If you don't plan on using A/B deployments though... this schema should work just fine.

[danieltharp]

@pxdnbluesoul, I think @Darkbat91 was asking why its needed in two places. To answer that: a host typically only displays everything to the left of the first dot on its prompt (aka $PS1) by default. By putting an environment indicator there, you reduce the risk of someone running commands in the wrong environment. The other way I've seen this same thing accomplished is adjusting $PS1 on all the server to color code the $PS1 based on environment. This works so long as no one blind or color-blind is managing your infrastructure.

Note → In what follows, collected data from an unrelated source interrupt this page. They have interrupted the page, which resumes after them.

-- ==== Sys2Proof/Machine/Flags.lean ====
section
/-! DEFINITION. The results and flags of the integer and bit group (spec/06 R136, R150 to R159), on words. -/

namespace Sys2Proof.Machine

/-- R136: the flag "nonzero". -/
def nz (r : Word) : Bool := r != 0

/-- A result with the flag "nonzero". -/
def withNz (r : Word) : Word × Bool := (r, nz r)

/-- R31: clamp to i32. -/
def clampI (x : Int) : Word × Bool :=
  if x < -2147483648 then (0x80000000, true)
  else if 2147483647 < x then (0x7FFFFFFF, true)
  else (Word.ofInt x, false)

/-- R31: clamp to n32. -/
def clampN (x : Int) : Word × Bool :=
  if x < 0 then (0, true) else if 4294967295 < x then (0xFFFFFFFF, true) else (Word.ofInt x, false)

def addR (a b : Word) : Word × Bool := (a + b, decide (2 ^ 32 ≤ a.toNat + b.toNat))
def subR (a b : Word) : Word × Bool := (a - b, decide (a.toNat < b.toNat))
def addsR (a b : Word) : Word × Bool := clampI (a.toInt + b.toInt)
def subsR (a b : Word) : Word × Bool := clampI (a.toInt - b.toInt)
def addsnR (a b : Word) : Word × Bool := clampN ((a.toNat : Int) + b.toNat)
def subsnR (a b : Word) : Word × Bool := clampN ((a.toNat : Int) - b.toNat)
def negR (a : Word) : Word × Bool := (-a, a == 0x80000000)
def absR (a : Word) : Word × Bool := (if a.toInt < 0 then -a else a, a == 0x80000000)
def mulR (a b : Word) : Word × Bool :=
  (Word.ofInt (a.toInt * b.toInt), decide (a.toInt * b.toInt < -2147483648 ∨ 2147483647 < a.toInt * b.toInt))
def mulhR (a b : Word) : Word × Bool := withNz (Word.ofInt (a.toInt * b.toInt / 2 ^ 32))
def mulhnR (a b : Word) : Word × Bool := withNz (Word.ofNat (a.toNat * b.toNat / 2 ^ 32))
def macR (d a b : Word) : Word × Bool := withNz (d + Word.ofInt (a.toInt * b.toInt))
def minR (a b : Word) : Word × Bool := if b.toInt < a.toInt then (b, true) else (a, false)
def maxR (a b : Word) : Word × Bool := if a.toInt < b.toInt then (b, true) else (a, false)
def minnR (a b : Word) : Word × Bool := if b.toNat < a.toNat then (b, true) else (a, false)
def maxnR (a b : Word) : Word × Bool := if a.toNat < b.toNat then (b, true) else (a, false)

def andR (a b : Word) : Word × Bool := withNz (a &&& b)
def orR (a b : Word) : Word × Bool := withNz (a ||| b)
def xorR (a b : Word) : Word × Bool := withNz (a ^^^ b)
def andnR (a b : Word) : Word × Bool := withNz (a &&& ~~~ b)
def ornR (a b : Word) : Word × Bool := withNz (a ||| ~~~ b)
def notR (a : Word) : Word × Bool := withNz (~~~ a)

/-- R151: the flag is set when a 1 bit of A has no place in the result. -/
def shlR (a b : Word) : Word × Bool :=
  (if b.toNat < 32 then Word.ofNat (a.toNat * 2 ^ b.toNat) else 0,
    if b.toNat < 32 then decide (2 ^ 32 ≤ a.toNat * 2 ^ b.toNat) else a != 0)
def shrR (a b : Word) : Word × Bool :=
  (if b.toNat < 32 then Word.ofNat (a.toNat / 2 ^ b.toNat) else 0,
    if b.toNat < 32 then decide (a.toNat % 2 ^ b.toNat ≠ 0) else a != 0)
def sarR (a b : Word) : Word × Bool :=
  (if b.toNat < 32 then Word.ofInt (a.toInt / 2 ^ b.toNat) else if a.toInt < 0 then 0xFFFFFFFF else 0,
    if b.toNat < 32 then decide (a.toNat % 2 ^ b.toNat ≠ 0) else a != 0)
def rolR (a b : Word) : Word × Bool := withNz (a.rotateLeft (b.toNat % 32))

/-- Leading zeros of the low `n` bits. -/
def clzN (a : Nat) : Nat → Nat
  | 0 => 0
  | n + 1 => if a / 2 ^ n % 2 = 1 then 0 else 1 + clzN a n
/-- Trailing zeros, at most `n`. -/
def ctzN : Nat → Nat → Nat
  | _, 0 => 0
  | a, n + 1 => if a % 2 = 1 then 0 else 1 + ctzN (a / 2) n
/-- 1 bits among the low `n`. -/
def popN : Nat → Nat → Nat
  | _, 0 => 0
  | a, n + 1 => a % 2 + popN (a / 2) n
/-- The low `n` bits reversed. -/
def revN : Nat → Nat → Nat
  | _, 0 => 0
  | a, n + 1 => (a % 2) * 2 ^ n + revN (a / 2) n

def clzR (a : Word) : Word × Bool := (Word.ofNat (clzN a.toNat 32), a == 0)
def ctzR (a : Word) : Word × Bool := (Word.ofNat (ctzN a.toNat 32), a == 0)
def popcR (a : Word) : Word × Bool := (Word.ofNat (popN a.toNat 32), popN a.toNat 32 % 2 == 1)
def brevR (a : Word) : Word × Bool := withNz (Word.ofNat (revN a.toNat 32))

/-- R152: position and width of the field that B describes. -/
def fieldPos (b : Word) : Nat := b.toNat % 32
def fieldWidth (b : Word) : Nat := min (b.toNat / 32 % 32 + 1) (32 - fieldPos b)

def bfxR (a b : Word) : Word × Bool := withNz (Word.ofNat (a.toNat / 2 ^ fieldPos b % 2 ^ fieldWidth b))
def bfxsR (a b : Word) : Word × Bool :=
  let x := a.toNat / 2 ^ fieldPos b % 2 ^ fieldWidth b
  withNz (if x / 2 ^ (fieldWidth b - 1) % 2 = 1 then Word.ofInt ((x : Int) - 2 ^ fieldWidth b) else Word.ofNat x)
def bfiR (d a b : Word) : Word × Bool :=
  let mask : Word := Word.ofNat ((2 ^ fieldWidth b - 1) * 2 ^ fieldPos b)
  withNz ((d &&& ~~~ mask) ||| (Word.ofNat (a.toNat * 2 ^ fieldPos b) &&& mask))

/-- R153: a relation as result and flag. -/
def rel (p : Bool) : Word × Bool := (Word.ofBool p, p)
def cmpeqR (a b : Word) : Word × Bool := rel (a == b)
def cmpneR (a b : Word) : Word × Bool := rel (a != b)
def cmpltR (a b : Word) : Word × Bool := rel (decide (a.toInt < b.toInt))
def cmpleR (a b : Word) : Word × Bool := rel (decide (a.toInt ≤ b.toInt))
def cmpltnR (a b : Word) : Word × Bool := rel (decide (a.toNat < b.toNat))
def cmplenR (a b : Word) : Word × Bool := rel (decide (a.toNat ≤ b.toNat))

/-- R5, R154: two 16-bit lanes. -/
def lanes2 (f : BitVec 16 → BitVec 16 → BitVec 16) (a b : Word) : Word × Bool :=
  withNz (Word.ofNat ((f (fld a 0 16) (fld b 0 16)).toNat + (f (fld a 16 16) (fld b 16 16)).toNat * 2 ^ 16))
/-- R5, R154: four 8-bit lanes. -/
def lanes4 (f : BitVec 8 → BitVec 8 → BitVec 8) (a b : Word) : Word × Bool :=
  withNz (Word.ofNat ((f (fld a 0 8) (fld b 0 8)).toNat + (f (fld a 8 8) (fld b 8 8)).toNat * 2 ^ 8
    + (f (fld a 16 8) (fld b 16 8)).toNat * 2 ^ 16 + (f (fld a 24 8) (fld b 24 8)).toNat * 2 ^ 24))
/-- The larger or the smaller of two lanes, signed. -/
def smax {n : Nat} (x y : BitVec n) : BitVec n := if x.toInt < y.toInt then y else x
def smin {n : Nat} (x y : BitVec n) : BitVec n := if y.toInt < x.toInt then y else x

/-- R155: the exact sum of four signed or unsigned byte products. -/
def dot4S (a b : Word) : Int :=
  (fld a 0 8).toInt * (fld b 0 8).toInt + (fld a 8 8).toInt * (fld b 8 8).toInt
    + (fld a 16 8).toInt * (fld b 16 8).toInt + (fld a 24 8).toInt * (fld b 24 8).toInt
def dot4U (a b : Word) : Nat :=
  fldN a 0 8 * fldN b 0 8 + fldN a 8 8 * fldN b 8 8 + fldN a 16 8 * fldN b 16 8 + fldN a 24 8 * fldN b 24 8
def dot4R (d a b : Word) : Word × Bool := withNz (d + Word.ofInt (dot4S a b))
def dot4nR (d a b : Word) : Word × Bool := withNz (d + Word.ofNat (dot4U a b))

/-- R156: a scaled address offset. -/
def leaR (a b : Word) (s : BitVec 2) : Word × Bool :=
  (Word.ofNat (a.toNat + b.toNat * 2 ^ s.toNat), decide (2 ^ 32 ≤ a.toNat + b.toNat * 2 ^ s.toNat))

/-- R157: the mixing function. -/
def hash (key seed : Word) : Word :=
  let h := key + seed * 0x9D2C5681
  let h := h ^^^ (h >>> 15)
  let h := h * 0x2C1B3C6D
  let h := h ^^^ (h >>> 12)
  let h := h * 0x297A2D39
  h ^^^ (h >>> 15)

/-- R158: one xorshift step. -/
def xsh (a : Word) : Word :=
  let x := a ^^^ (a <<< 13)
  let x := x ^^^ (x >>> 17)
  x ^^^ (x <<< 5)

/-- R159: unsigned division, with the results for a zero divisor. -/
def divnR (a b : Word) : Word × Bool := if b = 0 then (0xFFFFFFFF, true) else (Word.ofNat (a.toNat / b.toNat), false)
def remnR (a b : Word) : Word × Bool := if b = 0 then (a, true) else (Word.ofNat (a.toNat % b.toNat), false)

end Sys2Proof.Machine
end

This was well put, thank you.

Fair point as well re: A/B. I generally deploy with canaries rather than blue/green so I wasn't thinking in those terms. Definitely food for thought, thank you again @codrcodz.

Edit to ask: Would it be reasonable to add CNAMEs to hosts when such testing or deploying is going on and have the above be the canonical name?

[NeilHanlon]

I think if we did anything I'd want to do canary testing. So I'm OK with not planning on dealing with It in dns.

Sounds like a future Rocky / us problem

[codrcodz]

Edit to ask: Would it be reasonable to add CNAMEs to hosts when such testing or deploying is going on and have the above be the canonical name?

@pxdnbluesoul, absolutely. In my experience, things go much more smoothly when every host has exactly one A record, and everything else is a CNAME. I think I even mention this in the reference architecture excerpt I posted in the IP schema issue.

[aevtech]

Hello,

Maybe you guys have figured this part out already but this is how DNS is done at our locations. For example:

app - cluster - team - purpose - location - environment - domain

So, if we made some haproxy host for the repos by the infra team, it would look something like this:

haproxy[01-02].c01.inf.repos.nj1.prod.rockylinux.org

This host name will tell us what the host is, it's cluster in case there are multiples. who it belong to, the purpose of the host, where it's located and what environment it's in. We also break everything down in Ansible using inventory files so we don't have to worry which environment what runs on since it is all separated and use AWX UI to deploy the Ansible code.